------ Dataset
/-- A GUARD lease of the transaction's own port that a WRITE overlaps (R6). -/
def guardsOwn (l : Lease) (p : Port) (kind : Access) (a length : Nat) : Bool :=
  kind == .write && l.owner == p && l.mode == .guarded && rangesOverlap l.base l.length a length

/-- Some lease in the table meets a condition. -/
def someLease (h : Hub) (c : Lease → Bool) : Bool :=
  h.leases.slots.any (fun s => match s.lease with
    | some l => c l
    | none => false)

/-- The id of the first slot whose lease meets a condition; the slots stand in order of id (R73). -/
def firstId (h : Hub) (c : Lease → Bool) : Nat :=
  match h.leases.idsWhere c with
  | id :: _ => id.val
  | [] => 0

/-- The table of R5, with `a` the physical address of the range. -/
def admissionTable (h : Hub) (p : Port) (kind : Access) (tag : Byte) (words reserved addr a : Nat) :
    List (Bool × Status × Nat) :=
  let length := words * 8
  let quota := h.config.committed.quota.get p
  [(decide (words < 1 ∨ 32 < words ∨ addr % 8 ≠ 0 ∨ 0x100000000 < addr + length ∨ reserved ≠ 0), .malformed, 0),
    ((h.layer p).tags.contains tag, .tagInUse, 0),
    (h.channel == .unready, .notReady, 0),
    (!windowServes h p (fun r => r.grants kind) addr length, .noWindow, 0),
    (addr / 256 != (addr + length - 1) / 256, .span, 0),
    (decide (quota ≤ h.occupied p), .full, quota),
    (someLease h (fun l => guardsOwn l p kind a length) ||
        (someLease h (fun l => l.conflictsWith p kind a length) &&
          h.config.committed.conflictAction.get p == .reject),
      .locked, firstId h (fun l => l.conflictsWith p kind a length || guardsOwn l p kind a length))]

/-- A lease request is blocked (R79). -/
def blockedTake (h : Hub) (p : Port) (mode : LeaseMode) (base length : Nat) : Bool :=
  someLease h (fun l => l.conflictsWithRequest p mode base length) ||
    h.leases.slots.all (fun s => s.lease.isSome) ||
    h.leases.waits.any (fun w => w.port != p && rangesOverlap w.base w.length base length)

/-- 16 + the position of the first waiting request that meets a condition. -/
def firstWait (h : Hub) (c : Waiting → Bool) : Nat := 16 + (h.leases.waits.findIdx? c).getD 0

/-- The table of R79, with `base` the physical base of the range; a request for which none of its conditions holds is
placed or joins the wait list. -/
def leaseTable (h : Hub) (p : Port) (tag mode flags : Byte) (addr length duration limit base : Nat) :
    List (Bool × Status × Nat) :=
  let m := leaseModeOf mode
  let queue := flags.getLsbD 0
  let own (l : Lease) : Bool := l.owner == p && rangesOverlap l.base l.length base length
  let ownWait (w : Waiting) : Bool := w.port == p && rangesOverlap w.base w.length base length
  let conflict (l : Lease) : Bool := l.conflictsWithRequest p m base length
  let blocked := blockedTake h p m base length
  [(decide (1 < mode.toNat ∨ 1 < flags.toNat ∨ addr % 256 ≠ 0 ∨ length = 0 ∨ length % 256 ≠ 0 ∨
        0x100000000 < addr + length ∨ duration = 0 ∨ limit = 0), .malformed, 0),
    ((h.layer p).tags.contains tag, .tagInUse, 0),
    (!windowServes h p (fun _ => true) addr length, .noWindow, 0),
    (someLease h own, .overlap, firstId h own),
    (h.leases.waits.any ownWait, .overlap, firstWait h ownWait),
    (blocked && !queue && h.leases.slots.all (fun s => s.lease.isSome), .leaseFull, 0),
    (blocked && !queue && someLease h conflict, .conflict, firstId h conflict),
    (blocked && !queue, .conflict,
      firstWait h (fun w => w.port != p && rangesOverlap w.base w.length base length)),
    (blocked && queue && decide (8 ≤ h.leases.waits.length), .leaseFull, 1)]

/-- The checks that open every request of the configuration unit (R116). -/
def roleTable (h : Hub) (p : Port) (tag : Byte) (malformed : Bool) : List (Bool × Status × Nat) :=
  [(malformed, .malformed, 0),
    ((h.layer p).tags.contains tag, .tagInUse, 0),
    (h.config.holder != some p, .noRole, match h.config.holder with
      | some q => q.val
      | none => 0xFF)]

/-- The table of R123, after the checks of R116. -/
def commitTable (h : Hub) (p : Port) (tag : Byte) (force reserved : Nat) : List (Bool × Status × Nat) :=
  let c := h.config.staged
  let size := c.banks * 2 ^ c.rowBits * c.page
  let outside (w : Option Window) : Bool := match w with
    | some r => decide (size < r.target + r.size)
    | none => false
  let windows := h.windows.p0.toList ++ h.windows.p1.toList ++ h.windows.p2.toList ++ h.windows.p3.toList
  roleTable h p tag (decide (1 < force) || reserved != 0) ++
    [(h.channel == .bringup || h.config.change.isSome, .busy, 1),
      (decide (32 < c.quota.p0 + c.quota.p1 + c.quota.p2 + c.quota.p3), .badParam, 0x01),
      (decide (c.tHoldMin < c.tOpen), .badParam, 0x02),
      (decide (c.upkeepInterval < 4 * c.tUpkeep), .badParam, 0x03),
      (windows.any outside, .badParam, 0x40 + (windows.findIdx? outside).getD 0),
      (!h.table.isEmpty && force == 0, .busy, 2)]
------------
▸ Problem statement: From the data above, output exactly the lines between the one containing "(someLease h (fun l => l.conflictsWith" and the one containing "that meets a condition. -/", counting both of them.

▸ Finished task:
        (someLease h (fun l => l.conflictsWith p kind a length) &&
          h.config.committed.conflictAction.get p == .reject),
      .locked, firstId h (fun l => l.conflictsWith p kind a length || guardsOwn l p kind a length))]

/-- A lease request is blocked (R79). -/
def blockedTake (h : Hub) (p : Port) (mode : LeaseMode) (base length : Nat) : Bool :=
  someLease h (fun l => l.conflictsWithRequest p mode base length) ||
    h.leases.slots.all (fun s => s.lease.isSome) ||
    h.leases.waits.any (fun w => w.port != p && rangesOverlap w.base w.length base length)

/-- 16 + the position of the first waiting request that meets a condition. -/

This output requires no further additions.